Amol Dighe

A brief introduction to Amol Dighe

Dr. Amol Dighe is a Professor of Physics in Tata Institute of Fundamental Research, in the Department of Theoretical Physics. He works in the area of High Energy Physics, which aims to understand the nature of fundamental interactions by studying properties of elementary particles. His recent research has focused on the particles known as neutrinos: their nature and the role they play in astrophysics and cosmology. He looks for signals of new physics at experiments like the Large Hadron Collider, and in the particles that come from the sky.

He completed his B.Tech. in Engineering Physics (1992) from the Indian Institute of Technnology, Bombay. His M.S. and Ph.D. (1997) were from the University of Chicago, where he explored signals of charge-parity violation in particle physics interactions. Later he was a postdoctoral researcher in ICTP (Trieste, Italy), CERN (Geneva, Switzerland) and Max Planck Institute for Physics (Munich, Germany), before joining TIFR as a faculty member in 2003.
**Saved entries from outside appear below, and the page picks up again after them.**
-- ==== Sys2Proof/Laws/Preserved.lean ====
section
/-! SUPPORT. What every step of the machine preserves, from what each write preserves: `Preserved`,
which lifts a relation between states from the writes of single commands and agents to a command with
all that stands between its frames, to an item of the schedule, to every state the machine passes in
its step, and to a run. -/

namespace Sys2Proof.Machine

open Sys2Proof

/-- Everything that a step of the machine writes, but for a reset, preserves `D`, where `A` holds of
the commands issued and `W` where a blocked EVENT_WAIT is woken. -/
structure Preserved (A : Instr → Prop) (W : Prop) (D : State → State → Prop) : Prop where
  trans {s m k : State} : D s m → D m k → D s k
  quiet {s m : State} : Quiet s m → D s m
  issue (s : State) (items : List SchedItem) (t : ThreadId) (windows : List (List WindowStep)) :
    D s { s with sched := items, cur := t, windows := windows }
  fault (s : State) (c : FatalCode) : D s (s.takeFault c)
  writes {i : Instr} {t : ThreadId} {s s' : State} : A i → firstFail (instrChecks i t s) = none →
    s.blocked t = false → Writes t s s' i → D s s'
  finishes {i : Instr} {t : ThreadId} {m s' : State} : A i → Finishes t m s' i → D m s'
  acquireTake (s : State) (t : ThreadId) : D s (s.acquireTake t)
  wake (s : State) : W → D s s.wake
  waitTimeout (s : State) : D s s.waitTimeout
  giveBuffer (s : State) (t : ThreadId) (h : Byte) (bytes : List Byte) : D s (s.giveBuffer t h bytes)

/-- What is known of a window's steps. -/
def Allowed (A : Instr → Prop) (W : Prop) : WindowStep → Prop
  | .wake => W
  | .command _ record => ∀ i r, decode record = .ok (i, r) → A i
  | _ => True

/-- What is known of an item's records and wakes is known of its windows. -/
theorem allowed_windows {A : Instr → Prop} {W : Prop} {t : ThreadId} {record : List Byte}
    {windows : List (List WindowStep)}
    (hA : ∀ record' ∈ (SchedItem.command t record windows).records, ∀ i r,
      decode record' = .ok (i, r) → A i)
    (hW : (SchedItem.command t record windows).wakes = true → W) :
    ∀ w ∈ windows, ∀ x ∈ w, Allowed A W x := by
  intro w hw x hx
  cases x with
  | wake => exact hW (List.any_eq_true.2 ⟨w, hw, by simpa using hx⟩)
  | command u record' =>
    refine hA record' (List.mem_cons_of_mem _ (List.mem_filterMap.2 ⟨.command u record', ?_, rfl⟩))
    exact List.mem_flatten.2 ⟨w, hw, hx⟩
  | _ => trivial

/-- A step begins in the first of the states that it passes. -/
theorem SchedItem.mem_states (item : SchedItem) (s : State) : s ∈ item.states s := by
  unfold SchedItem.states
  split
  · split
    · split <;> exact List.mem_cons_self ..
    · exact List.mem_cons_self ..
  · exact List.mem_cons_self ..

namespace Preserved

variable {A : Instr → Prop} {W : Prop} {D : State → State → Prop} (R : Preserved A W D)
include R

theorem refl (s : State) : D s s := R.quiet (Quiet.refl s)

/-- What stands between the frames of a command preserves it. -/
theorem keeps : Keeps (fun s m => Tame s m ∧ D s m)
    (fun others s => ∀ p ∈ others, p.Ok (Allowed A W) s) (Allowed A W) :=
  keeps_acts (fun h k => ⟨h.1.trans k.1, R.trans h.2 k.2⟩) (fun h => h.1)
    fun {others s s'} h => by
      refine ⟨h.tame, ?_⟩
      cases h with
      | quiet kept => exact R.quiet kept
      | writes i t issued other idle free passed eff =>
        obtain ⟨record, r, hQ, hd⟩ := issued
        exact R.writes (hQ i r hd) passed idle eff
      | finishes i t m issued inner kept eff =>
        obtain ⟨record, r, hQ, hd⟩ := issued
        exact R.trans (R.quiet kept) (R.finishes (hQ i r hd) eff)
      | take t eq => subst eq; exact R.acquireTake s t
      | wake known waits eq => subst eq; exact R.wake s known
      | waitTimeout waits eq => subst eq; exact R.waitTimeout s
      | buffer t h bytes other idle eq => subst eq; exact R.giveBuffer s t h bytes

/-- From a state of which `D` holds a command ends: with nothing more, or as `Finishes` says. -/
theorem ends {i : Instr} {t : ThreadId} {s m s' : State} (hA : A i) (h : D s m)
    (he : s' = m ∨ Finishes t m s' i) : D s s' := by
  rcases he with rfl | he
  · exact h
  · exact R.trans h (R.finishes hA he)

/-- A command preserves it, or is reset between its frames. -/
theorem exec {i : Instr} {s t : State} (hA : A i) (hb : s.blocked s.cur = false)
    (hQ : ∀ w ∈ s.windows, ∀ x ∈ w, Allowed A W x) (he : Machine.exec i s = .next t) :
    D s t ∨ (Ahead s .reset ∧ ∃ m, D s m ∧ t = m.blockReset) := by
  obtain ⟨hf, ⟨c, _, e⟩ | ⟨hc, e, _⟩⟩ := exec_cases he
  · exact .inl (e ▸ R.fault s c)
  · have hd := R.keeps.does i s hf nofun hQ hc
    rw [← e] at hd
    rcases hd with ⟨m, hm, h⟩ | ⟨m, hm, ⟨_, _, _, _, c, _, rfl⟩ | ⟨hr, rfl⟩⟩ | hw
    · exact .inl (R.ends hA hm.2 h)
    · exact .inl (R.trans hm.2 (R.fault m c))
    · exact .inr ⟨hr, m, hm.2, rfl⟩
    · exact .inl (R.writes hA hc hb hw)

/-- It holds up to every state that a command passes, and from there to its end. -/
theorem exec_states {i : Instr} {s t v : State} (hA : A i)
    (hQ : ∀ w ∈ s.windows, ∀ x ∈ w, Allowed A W x) (he : Machine.exec i s = .next t)
    (hc : firstFail (instrChecks i s.cur s) = none) (hv : v ∈ commandStates i s)
    (hr : ¬Ahead s .reset) : D s v ∧ D v t := by
  obtain ⟨hf, ⟨c, hc', _⟩ | ⟨_, e, _⟩⟩ := exec_cases he
  · rw [hc] at hc'; cases hc'
  · have hd := R.keeps.states i s hf nofun hQ hc v hv
    simp only [← e] at hd
    rcases hd with ⟨h1, ⟨m, hm, h⟩ | ⟨m, hm, ⟨_, _, _, _, c, _, rfl⟩ | ⟨h, rfl⟩⟩⟩ |
      ⟨⟨m, hm, ⟨_, _, _, _, c, _, rfl⟩ | ⟨h, rfl⟩⟩, rfl⟩
    · exact ⟨h1.2, R.ends hA hm.2 h⟩
    · exact ⟨h1.2, R.trans hm.2 (R.fault m c)⟩
    · exact absurd h hr
    · exact ⟨R.trans hm.2 (R.fault m c), R.refl _⟩
    · exact absurd h hr

/-- A step preserves it, or its item resets the block. -/
theorem step {item : SchedItem} {rest : List SchedItem} {s t : State} (hs : s.sched = item :: rest)
    (hA : ∀ record ∈ item.records, ∀ i r, decode record = .ok (i, r) → A i)
    (hW : item.wakes = true → W) (he : Machine.step s = .next t) :
    D s t ∨ (item.resets = true ∧ ∃ m, D s m ∧ t = m.blockReset) := by
  have h0 : D s { s with sched := rest } := R.issue s rest s.cur s.windows
  cases hf : s.fault with
  | some c =>
    rw [step_halted s item rest c hs hf] at he
    cases item <;> cases he
    exact .inr ⟨rfl, _, h0, rfl⟩
  | none =>
    rw [step_item s item rest hs hf] at he
    cases item with
    | reset => cases he; exact .inr ⟨rfl, _, h0, rfl⟩
    | wake => cases he; exact .inl (R.trans h0 (R.wake _ (hW rfl)))
    | agent a => cases he; exact .inl (R.trans h0 (R.quiet (quiet_agentStep a _)))
    | acquireTake u => cases he; exact .inl (R.trans h0 (R.acquireTake _ u))
    | waitTimeout => cases he; exact .inl (R.trans h0 (R.waitTimeout _))
    | hostBuffer u h bytes => cases he; exact .inl (R.trans h0 (R.giveBuffer _ u h bytes))
    | command u record w =>
      have h1 : D s { s with sched := rest, cur := u, windows := w } := R.issue s rest u w
      simp only [schedStep] at he
      rcases issue_cases u record w { s with sched := rest } with
        ⟨_, e⟩ | ⟨_, _, e⟩ | ⟨_, _, e⟩ | ⟨hb, i, r, hd, e⟩ <;> rw [e] at he
      · cases he; exact .inl h0
      · cases he
      · cases he; exact .inl (R.trans h1 (R.fault _ _))
      · rcases R.exec (hA record (List.mem_cons_self ..) i r hd) hb (allowed_windows hA hW) he with
          h | ⟨⟨x, hx, hr⟩, m, h, e⟩
        · exact .inl (R.trans h1 h)
        · exact .inr ⟨List.any_eq_true.2 ⟨x, hx, by simpa using hr⟩, m, R.trans h1 h, e⟩

/-- It holds up to every state that a step passes, and from there to the step's end, where the item
does not reset the block. -/
theorem states {item : SchedItem} {s t v : State}
    (hA : ∀ record ∈ item.records, ∀ i r, decode record = .ok (i, r) → A i)
    (hW : item.wakes = true → W) (he : Machine.step { s with sched := [item] } = .next t)
    (hr : item.resets = false) (hv : v ∈ item.states s) : D s v ∧ D v t := by
  have whole : D s s ∧ D s t := by
    refine ⟨R.refl s, R.trans (R.issue s [item] s.cur s.windows) ?_⟩
    rcases R.step (s := { s with sched := [item] }) rfl hA hW he with h | ⟨h, _⟩
    · exact h
    · rw [hr] at h; cases h
  unfold SchedItem.states at hv
  split at hv
  · rename_i u record w
    split at hv
    · rename_i i r hd
      split at hv
      · cases List.mem_singleton.1 hv; exact whole
      · rename_i hn
        simp only [not_or, Bool.not_eq_true, Decidable.not_not] at hn
        rcases List.mem_cons.1 hv with rfl | hv
        · exact whole
        · have hf : s.fault = none := by simpa [State.halted] using hn.2.1
          rw [step_item { s with sched := [.command u record w] } _ [] rfl hf] at he
          simp only [schedStep] at he
          rw [issue_exec (s := { s with sched := [] }) hn.1 hd] at he
          have noReset : ¬Ahead { s with sched := [], cur := u, windows := w } .reset := by
            rintro ⟨x, hx, hx'⟩
            have := List.any_eq_false.1 hr x hx
            simp [hx'] at this
          obtain ⟨h1, h2⟩ := R.exec_states (hA record (List.mem_cons_self ..) i r hd)
            (allowed_windows hA hW) he hn.2.2 hv noReset
          exact ⟨R.trans (R.issue s [] u w) h1, h2⟩
    · cases List.mem_singleton.1 hv; exact whole
  · cases List.mem_singleton.1 hv; exact whole

/-- In a run it holds from step `n` up to every state that a later step passes, and from there to
that step's end, unless an item of those steps resets the block. -/
theorem run {state : Nat → State} {item : Nat → SchedItem} (hx : Execution state item) (n : Nat)
    (hA : ∀ m, n ≤ m → ∀ record ∈ (item m).records, ∀ i r, decode record = .ok (i, r) → A i)
    (hW : ∀ m, n ≤ m → (item m).wakes = true → W) (m : Nat) (hm : n ≤ m) (v : State)
    (hv : v ∈ (item m).states (state m)) :
    (∃ k, n ≤ k ∧ (item k).resets = true) ∨ (D (state n) v ∧ D v (state (m + 1))) := by
  by_cases hr : ∃ k, n ≤ k ∧ (item k).resets = true
  · exact .inl hr
  · have go (k : Nat) (hk : n ≤ k) (u : State) (hu : u ∈ (item k).states (state k)) :
        D (state k) u ∧ D u (state (k + 1)) :=
      R.states (hA k hk) (hW k hk) (hx.next k)
        (by cases h : (item k).resets with
          | false => rfl
          | true => exact absurd ⟨k, hk, h⟩ hr) hu
    have upTo (k : Nat) (hk : n ≤ k) : D (state n) (state k) := by
      induction k, hk using Nat.le_induction with
      | base => exact R.refl _
      | succ k hk ih => exact R.trans ih (go k hk _ (SchedItem.mem_states _ _)).2
    obtain ⟨h1, h2⟩ := go m hm v hv
    exact .inr ⟨R.trans (upTo m hm) h1, h2⟩

end Preserved

end Sys2Proof.Machine
end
He was one of the first Indian Bronze Medalists in the International Mathematics Olympiad, held in Germany in 1989. He has received the Institute Silver Medal from IIT Bombay, and the Worldlab-CERN John Bell Scholarship. He was the Leader of the Max Planck -- India Partner Group in Neutrino Physics and Astrophysics for five years. He has been elected Fellow of the Indian Academy of Sciences and the Indian National Science Academy. He has won the Swarnajayanti Fellowship from the Department of Science and Technology, and is the recepient of the Shanti Swarup Bhatnagar Award.

A brief introduction to neutrinos

Neutrinos are some of the most elusive particles in the universe. They are the second most abundant particles in the universe, and trillions of them pass through us every second without us even realizing it. At the same time, they help the sun shine, make stars explode, and allow us to see places from where light cannot reach us.

A brief introduction to B mesons

Mesons are particles that consists of a quark and an antiquark. B mesons are those that contain either a bottom quark or a bottom antiquark. These mesons typically weigh about 5 times the proton, and are highly unstable, the lifetime being of the order of picoseconds. The observation of their decays tells us about the fundamental interactions of matter. Indeed, these observations were instrumental in the confirmation of the currently accepted CKM mechanism for charge-parity (CP) violation.